Green Beans with Walnuts
Ingredients
2 pounds fresh green beans, washed and trimmed
2 tablespoons butter
1 cup chopped walnuts
2 tablespoons walnut oil
2 tablespoons minced fresh parsley
ground black pepper to taste
salt to taste
Directions
Place the walnuts on an ungreased baking sheet. Bake at 350 degrees F (175 degrees C) for 5 to 8 minutes.
Cook beans in large pot of boiling salted water until just tender, about 5 minutes. Drain. Rinse beans with cold water, and drain well. Can be prepared 6 hours ahead. Let stand at room temperature.
Melt butter or margarine with oil in heavy large skillet over high heat. Add beans and toss until heated through, about 4 minutes. Season with salt and pepper. Add walnuts and parsley and toss. Transfer to bowl and serve.
Whipped Carrots and Parsnips
Ingredients
1 1/2 pounds carrots, coarsely chopped
2 pounds parsnips, peeled and cut into 1/2 inch pieces
1/2 cup butter, diced and softened
1 pinch ground nutmeg
salt to taste
ground black pepper to taste
Directions
Bring a large pot of salted water to a boil. Add carrots, cover partially, and simmer 5 minutes. Add parsnips, and cover partially. Simmer until vegetables are very tender, about 15 minutes. Drain well.
Return vegetables to saucepan, and stir over medium heat until any excess moisture evaporates. Transfer to food processor. Add butter, and process until smooth. Season with nutmeg, salt, and pepper. Can be made 4 hours ahead. Rewarm over low heat, stirring often.
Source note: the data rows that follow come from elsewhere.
/-- Section 23.1: chain entry 17 meets R102, and H1's descriptor is not refused in the declared ranges of its job. -/
theorem test_shear_force_stream :
    let ce : ChainEntry := ⟨0x9001C90000000000#64, [0x0C3C220000000000#64, 0x917E000000000000#64], []⟩
    let h1 := [0x4400000000001D3F#64, 0x0001400000200000#64, 0x0001400000210000#64, 0#64, 0x0001400000300000#64, 0#64, 0#64, 0#64]
    let s := withRegs (streaming 1 sup0) [(R.AGU_RNG_LO 0 0, wNat (2 ^ 63 + 0x400000200000)), (R.AGU_RNG_HI 0 0, wNat 0x40000021FFC0),
      (R.AGU_RNG_LO 0 1, wNat (2 ^ 63 + 2 ^ 62 + 0x400000300000)), (R.AGU_RNG_HI 0 1, wNat 0x40000031FFC0)]
    ce.ok = true ∧ (s.chip.setChainEntry 0 17 ce).refusal 0 ((s.chip.setChainEntry 0 17 ce).viewOf 0 h1) = none := by decide +kernel

/-- Sections 3.9 and 23.2: EXT 0x3F86 is 254,400 elements; the status word of slot 19, generation 2, cause 0x21 and POS 2. -/
theorem test_gather_example : opExtent 0x3F86000004000000 = 254400
    ∧ ({ gen := 2, cause := 0x21, pos := 2 } : Slot).status 19 = 0x2100930000000002#64 := by decide +kernel

/-- SHA-384 of the three bytes that its standard's first example takes (R434, R449, R459 name the function). -/
theorem test_sha384 : sha384 [0x61#8, 0x62#8, 0x63#8]
    = 0xcb00753f45a35e8bb5a03d699ac65007272c32ab0eded1631a8b605a43ff5bed8086072ba1e7cc2358baeca134c825a7 := by decide +kernel

end Sys2Proof.Tests
end

section
/-! PROOFS. Words that write registers of the current context and go on to the next word. -/

namespace Sys2Proof.Machine

variable {x y z : Core}

/-- Core `y` is core `x` but for the current bank and the open window, whose signature records the writes (R294). -/
def Core.bankWritten (x y : Core) : Prop :=
  y = { x with banks := y.banks, win := y.win } ∧ ∀ k, k ≠ x.key → y.bankOf k = x.bankOf k

theorem Core.bankWritten_refl (x : Core) : x.bankWritten x := ⟨rfl, fun _ _ => rfl⟩

theorem Core.bankWritten.key (h : x.bankWritten y) : y.key = x.key := by rw [h.1]; rfl

theorem Core.bankWritten.trans (h : x.bankWritten y) (h' : y.bankWritten z) : x.bankWritten z := by
  refine ⟨?_, fun k hk => (h'.2 k (h.key ▸ hk)).trans (h.2 k hk)⟩
  rw [h'.1, h.1]

theorem Core.bankWritten_setG (x : Core) (r : Reg) (v : Word) : x.bankWritten (x.setG r v) :=
  ⟨rfl, fun _ hk => by simp [Core.setG, Core.setGOf, Core.bankOf_setBank_ne, hk]⟩

theorem Core.bankWritten_setFlags (x : Core) (f : Flags) : x.bankWritten (x.setFlags f) :=
  ⟨rfl, fun _ hk => by simp [Core.setFlags, Core.bankOf_setBank_ne, hk]⟩

theorem Core.bankWritten_setB (x : Core) (n : Fin 8) (v : BitVec 32) : x.bankWritten (x.setB n v) :=
  ⟨rfl, fun _ hk => by simp [Core.setB, Core.bankOf_setBank_ne, hk]⟩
Transfer to bowl. Serve.
Chocolate Bread Pudding with Bourbon Pecan Sauce
Ingredients
1 1/4 cups white sugar
1/2 cup water
1/4 cup light corn syrup
1 tablespoon lemon juice
1 1/4 cups heavy whipping cream
1 cup chopped toasted pecans
2 tablespoons bourbon
2 cups whole milk
2 cups heavy whipping cream
1 cup white sugar
8 (1 ounce) squares semisweet chocolate
8 eggs
1 tablespoon vanilla extract
1 pound egg bread, sliced into 1 inch pieces
Directions
To make sauce: stir 1 1/4 cups sugar and water in heavy large saucepan over medium heat until sugar dissolves. Mix in corn syrup and lemon juice. Increase heat and boil without stirring until syrup turns deep amber, brushing down sides of pan with wet pastry brush and swirling pan occasionally. Remove from heat; pour in 1 1/4 cups cream (mixture will bubble up), stir over low heat until caramel is melted and smooth. Increase heat and boil until sauce is reduced to 1 2/3 cups, stirring often, about 4 minutes. Remove from heat; mix in pecans and bourbon.
To make pudding: preheat oven to 350 degrees F (175 degrees C).
Combine milk, 2 cups cream, and 1 cup sugar in heavy large saucepan over medium high heat, stir until sugar dissolves and mixture comes to boil. Remove from heat, add chocolate, and stir until smooth.
Beat eggs and vanilla in large bowl to blend. Gradually whisk in chocolate mixture; add bread cubes and let stand until bread absorbs some of the custard, stirring occasionally, about 30 minutes. Transfer mixture to a 13x9x2-inch glass baking dish. Cover with foil.
Bake at 350 degrees F (175 degrees C) until set in center, about 45 minutes. Serve pudding warm or at room temperature with warm sauce.
Lion House Wassail
Ingredients
2 1/4 cups white sugar
4 cups water
2 cinnamon sticks
1 slice fresh ginger root
4 cups orange juice
2 cups lemon juice
8 cups apple juice
8 whole allspice berries
1 tablespoon whole cloves
Directions
In a large saucepan, combine sugar and water. Boil for 5 minutes. Remove from heat, and add cinnamon sticks, allspice berries, cloves, and ginger. Cover and let stand in warm place for 1 hour.
Strain liquid into a large pot. Just before serving, add juices and cider and quickly bring to boil. Remove from heat and serve.